I had not seen a deer since 10-2 so I gave a little rattling a try(synthetic). Had a nice 8 point come in at 9am about 15 minutes after. Only deef seen.


----------



## Fisherman6 (Sep 1, 2009)

Namrock said:


> We are pulling up camp after this morning's hunt and heading back home. We're cutting our trip a couple days short. I personally have seen 4 does & fawns total. By the traffic at the public parking lots here, I'm sure Southern ohio is great spot to deer hunt. Well, they can have it lol.
> My personal assessment =
> View attachment 862736


Was planning on heading down late next week, but maybe I will change my plans. I don’t have anything into it yet so it would be easy to do. Thanks for the report! 

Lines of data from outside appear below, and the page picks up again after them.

@[simp] theorem countPacket_regs (s : State) : (countPacket s).regs = s.regs := rfl
@[simp] theorem countPacket_peaks (s : State) : (countPacket s).peaks = s.peaks := rfl
@[simp] theorem countPacket_bq (s : State) : (countPacket s).bq = s.bq := rfl
@[simp] theorem countPacket_loud (s : State) : (countPacket s).loud = s.loud := rfl
@[simp] theorem countPacket_lstate (s : State) : (countPacket s).lstate = s.lstate := rfl
@[simp] theorem countPacket_xf (s : State) : (countPacket s).xf = s.xf := rfl
@[simp] theorem countPacket_pdm (s : State) : (countPacket s).pdm = s.pdm := rfl
@[simp] theorem countPacket_queue (s : State) : (countPacket s).queue = s.queue := rfl
@[simp] theorem countPacket_spdif (s : State) : (countPacket s).spdif = s.spdif := rfl
@[simp] theorem countPacket_delay (s : State) : (countPacket s).delay = s.delay := rfl
@[simp] theorem countPacket_pkt (s : State) : (countPacket s).pkt = s.pkt := rfl
@[simp] theorem countPacket_cmdSeq (s : State) : (countPacket s).cmdSeq = s.cmdSeq := rfl
@[simp] theorem countPacket_txSeq (s : State) : (countPacket s).txSeq = s.txSeq := rfl
@[simp] theorem countPacket_modSeq (s : State) : (countPacket s).modSeq = s.modSeq := rfl
@[simp] theorem countPacket_out (s : State) : (countPacket s).out = s.out := rfl
@[simp] theorem countPacket_port (s : State) : (countPacket s).port = s.port := rfl
@[simp] theorem countPacket_par (s : State) : (countPacket s).par = s.par := rfl
@[simp] theorem countPacket_sched (s : State) : (countPacket s).sched = s.sched := rfl
@[simp] theorem countPacket_turn (s : State) : (countPacket s).turn = s.turn := rfl
@[simp] theorem countPacket_ditherIn (s : State) : (countPacket s).ditherIn = s.ditherIn := rfl
@[simp] theorem countPacket_draws (s : State) : (countPacket s).draws = s.draws := rfl

@[simp] theorem latchPacket_regs (s : State) (n : BitVec 16) (g : Word) (fs : List Word) : (latchPacket n g fs s).regs = s.regs := rfl
@[simp] theorem latchPacket_cnt (s : State) (n : BitVec 16) (g : Word) (fs : List Word) : (latchPacket n g fs s).cnt = s.cnt := rfl
@[simp] theorem latchPacket_peaks (s : State) (n : BitVec 16) (g : Word) (fs : List Word) : (latchPacket n g fs s).peaks = s.peaks := rfl
@[simp] theorem latchPacket_bq (s : State) (n : BitVec 16) (g : Word) (fs : List Word) : (latchPacket n g fs s).bq = s.bq := rfl
@[simp] theorem latchPacket_loud (s : State) (n : BitVec 16) (g : Word) (fs : List Word) : (latchPacket n g fs s).loud = s.loud := rfl
@[simp] theorem latchPacket_lstate (s : State) (n : BitVec 16) (g : Word) (fs : List Word) : (latchPacket n g fs s).lstate = s.lstate := rfl
@[simp] theorem latchPacket_xf (s : State) (n : BitVec 16) (g : Word) (fs : List Word) : (latchPacket n g fs s).xf = s.xf := rfl
@[simp] theorem latchPacket_pdm (s : State) (n : BitVec 16) (g : Word) (fs : List Word) : (latchPacket n g fs s).pdm = s.pdm := rfl
@[simp] theorem latchPacket_queue (s : State) (n : BitVec 16) (g : Word) (fs : List Word) : (latchPacket n g fs s).queue = s.queue := rfl
@[simp] theorem latchPacket_spdif (s : State) (n : BitVec 16) (g : Word) (fs : List Word) : (latchPacket n g fs s).spdif = s.spdif := rfl
@[simp] theorem latchPacket_delay (s : State) (n : BitVec 16) (g : Word) (fs : List Word) : (latchPacket n g fs s).delay = s.delay := rfl
@[simp] theorem latchPacket_txSeq (s : State) (n : BitVec 16) (g : Word) (fs : List Word) : (latchPacket n g fs s).txSeq = s.txSeq := rfl
@[simp] theorem latchPacket_modSeq (s : State) (n : BitVec 16) (g : Word) (fs : List Word) : (latchPacket n g fs s).modSeq = s.modSeq := rfl
@[simp] theorem latchPacket_out (s : State) (n : BitVec 16) (g : Word) (fs : List Word) : (latchPacket n g fs s).out = s.out := rfl
@[simp] theorem latchPacket_port (s : State) (n : BitVec 16) (g : Word) (fs : List Word) : (latchPacket n g fs s).port = s.port := rfl
@[simp] theorem latchPacket_par (s : State) (n : BitVec 16) (g : Word) (fs : List Word) : (latchPacket n g fs s).par = s.par := rfl
@[simp] theorem latchPacket_sched (s : State) (n : BitVec 16) (g : Word) (fs : List Word) : (latchPacket n g fs s).sched = s.sched := rfl
@[simp] theorem latchPacket_turn (s : State) (n : BitVec 16) (g : Word) (fs : List Word) : (latchPacket n g fs s).turn = s.turn := rfl
@[simp] theorem latchPacket_ditherIn (s : State) (n : BitVec 16) (g : Word) (fs : List Word) : (latchPacket n g fs s).ditherIn = s.ditherIn := rfl
@[simp] theorem latchPacket_draws (s : State) (n : BitVec 16) (g : Word) (fs : List Word) : (latchPacket n g fs s).draws = s.draws := rfl

@[simp] theorem packetGap_regs (s : State) (g : Word) : (packetGap g s).regs = s.regs := by unfold packetGap; split_ifs <;> rfl
@[simp] theorem packetGap_peaks (s : State) (g : Word) : (packetGap g s).peaks = s.peaks := by unfold packetGap; split_ifs <;> rfl
@[simp] theorem packetGap_bq (s : State) (g : Word) : (packetGap g s).bq = s.bq := by unfold packetGap; split_ifs <;> rfl
@[simp] theorem packetGap_loud (s : State) (g : Word) : (packetGap g s).loud = s.loud := by unfold packetGap; split_ifs <;> rfl
@[simp] theorem packetGap_lstate (s : State) (g : Word) : (packetGap g s).lstate = s.lstate := by unfold packetGap; split_ifs <;> rfl
@[simp] theorem packetGap_xf (s : State) (g : Word) : (packetGap g s).xf = s.xf := by unfold packetGap; split_ifs <;> rfl
@[simp] theorem packetGap_pdm (s : State) (g : Word) : (packetGap g s).pdm = s.pdm := by unfold packetGap; split_ifs <;> rfl
@[simp] theorem packetGap_queue (s : State) (g : Word) : (packetGap g s).queue = s.queue := by unfold packetGap; split_ifs <;> rfl
@[simp] theorem packetGap_delay (s : State) (g : Word) : (packetGap g s).delay = s.delay := by unfold packetGap; split_ifs <;> rfl
@[simp] theorem packetGap_cmdSeq (s : State) (g : Word) : (packetGap g s).cmdSeq = s.cmdSeq := by unfold packetGap; split_ifs <;> rfl
@[simp] theorem packetGap_txSeq (s : State) (g : Word) : (packetGap g s).txSeq = s.txSeq := by unfold packetGap; split_ifs <;> rfl
@[simp] theorem packetGap_modSeq (s : State) (g : Word) : (packetGap g s).modSeq = s.modSeq := by unfold packetGap; split_ifs <;> rfl
@[simp] theorem packetGap_out (s : State) (g : Word) : (packetGap g s).out = s.out := by unfold packetGap; split_ifs <;> rfl
@[simp] theorem packetGap_port (s : State) (g : Word) : (packetGap g s).port = s.port := by unfold packetGap; split_ifs <;> rfl
@[simp] theorem packetGap_par (s : State) (g : Word) : (packetGap g s).par = s.par := by unfold packetGap; split_ifs <;> rfl
@[simp] theorem packetGap_sched (s : State) (g : Word) : (packetGap g s).sched = s.sched := by unfold packetGap; split_ifs <;> rfl
@[simp] theorem packetGap_turn (s : State) (g : Word) : (packetGap g s).turn = s.turn := by unfold packetGap; split_ifs <;> rfl
@[simp] theorem packetGap_ditherIn (s : State) (g : Word) : (packetGap g s).ditherIn = s.ditherIn := by unfold packetGap; split_ifs <;> rfl
@[simp] theorem packetGap_draws (s : State) (g : Word) : (packetGap g s).draws = s.draws := by unfold packetGap; split_ifs <;> rfl

@[simp] theorem recoverUnderrun_regs (s : State) : (recoverUnderrun s).regs = s.regs := rfl
@[simp] theorem recoverUnderrun_peaks (s : State) : (recoverUnderrun s).peaks = s.peaks := rfl
@[simp] theorem recoverUnderrun_bq (s : State) : (recoverUnderrun s).bq = s.bq := rfl
@[simp] theorem recoverUnderrun_loud (s : State) : (recoverUnderrun s).loud = s.loud := rfl
@[simp] theorem recoverUnderrun_lstate (s : State) : (recoverUnderrun s).lstate = s.lstate := rfl
@[simp] theorem recoverUnderrun_xf (s : State) : (recoverUnderrun s).xf = s.xf := rfl
@[simp] theorem recoverUnderrun_queue (s : State) : (recoverUnderrun s).queue = s.queue := rfl
@[simp] theorem recoverUnderrun_spdif (s : State) : (recoverUnderrun s).spdif = s.spdif := rfl
@[simp] theorem recoverUnderrun_delay (s : State) : (recoverUnderrun s).delay = s.delay := rfl
@[simp] theorem recoverUnderrun_pkt (s : State) : (recoverUnderrun s).pkt = s.pkt := rfl
@[simp] theorem recoverUnderrun_cmdSeq (s : State) : (recoverUnderrun s).cmdSeq = s.cmdSeq := rfl
@[simp] theorem recoverUnderrun_txSeq (s : State) : (recoverUnderrun s).txSeq = s.txSeq := rfl
@[simp] theorem recoverUnderrun_modSeq (s : State) : (recoverUnderrun s).modSeq = s.modSeq := rfl
@[simp] theorem recoverUnderrun_out (s : State) : (recoverUnderrun s).out = s.out := rfl
@[simp] theorem recoverUnderrun_port (s : State) : (recoverUnderrun s).port = s.port := rfl
@[simp] theorem recoverUnderrun_par (s : State) : (recoverUnderrun s).par = s.par := rfl
@[simp] theorem recoverUnderrun_sched (s : State) : (recoverUnderrun s).sched = s.sched := rfl
@[simp] theorem recoverUnderrun_turn (s : State) : (recoverUnderrun s).turn = s.turn := rfl
@[simp] theorem recoverUnderrun_ditherIn (s : State) : (recoverUnderrun s).ditherIn = s.ditherIn := rfl
@[simp] theorem recoverUnderrun_draws (s : State) : (recoverUnderrun s).draws = s.draws := rfl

Sent from my iPhone using Michigan Sportsman


----------



## fishinfanatic19 (Jun 4, 2014)

One 3 pointer at 9:45 that’s it


----------



## Fisherman6 (Sep 1, 2009)

I will be out after work today. Be limited on time, so most likely will head to a pre set location that’s good for the wind. Vacation is coming….. 


Sent from my iPhone using Michigan Sportsman


----------



## Bow hunter on a Mission (Oct 15, 2017)

zimmzala said:


> I've seen a few does but that's it. I planned on siting all day however my hawk saddle platform decided to break this morning. So I guess I'm running to jays here in a few.
> View attachment 862779


Had the same exact problem with that platform. That tubed aluminum is just to cheap for the amount of pressure that they have to take. Get the predator from tethrd it’s expensive but worth it. This was my hawk platform after about 2 uses before the season even started. My predator is still going strong 2 years later. 

View attachment 862781




Sent from my iPhone using Michigan Sportsman


----------



## old graybeard (Jan 19, 2006)

BigDanny said:


> Connected with this one last night. What a difference a week makes. Good luck to everyone getting after it today.
> View attachment 862730


Congrats


----------



## On Target (Jun 10, 2007)

Heard chasing earlier, got my heart pumping, then they appeared. Doe with fawn being chased by small buck. He leaves then doe and fawn decide to bed 20 yards from me for half hour. That's it, getting down shortly. Leaf duty when I get home.


----------



## LabtechLewis (Nov 20, 2008)

I'm done. Pretty weak.


----------



## thill (Aug 23, 2006)

HunterJake22 said:


> big buck down. ya im the moon thread guy, suck it haters


The stars were aligned for you! Congrats on a beautiful buck!


----------



## mofo (Oct 9, 2009)

Just a little foggy this morning


----------



## Sprytle (Jan 8, 2005)

Thats enough for this morning. Had a deer blow at me before light as I was getting to my spot. Saw a few up by the corn edge shortly after light. Saw one decent buck at about 9:30 up by the edge and turned the can over a couple times and he stopped for a bit then just turned and headed back the way he came. Had a small doe being followed by a spike a little after 10:00, that was it. Beautiful morning!
Congrats to all who scored!!
Ill be out at a different property this afternoon. 
Good Luck All!
Time to catch up on LFTS!


----------



## Fisherman6 (Sep 1, 2009)

ottertrapper said:


> I wouldn’t change your plans off one report. It’s still early it’s gonna heat up down there very soon. My buddy is there now said many new scrapes today since yesterday. It’s almost go time


I most likely will still go, I have some intel from scouting and hunting from last year, and am completely mobile and willing to grind and go deep. 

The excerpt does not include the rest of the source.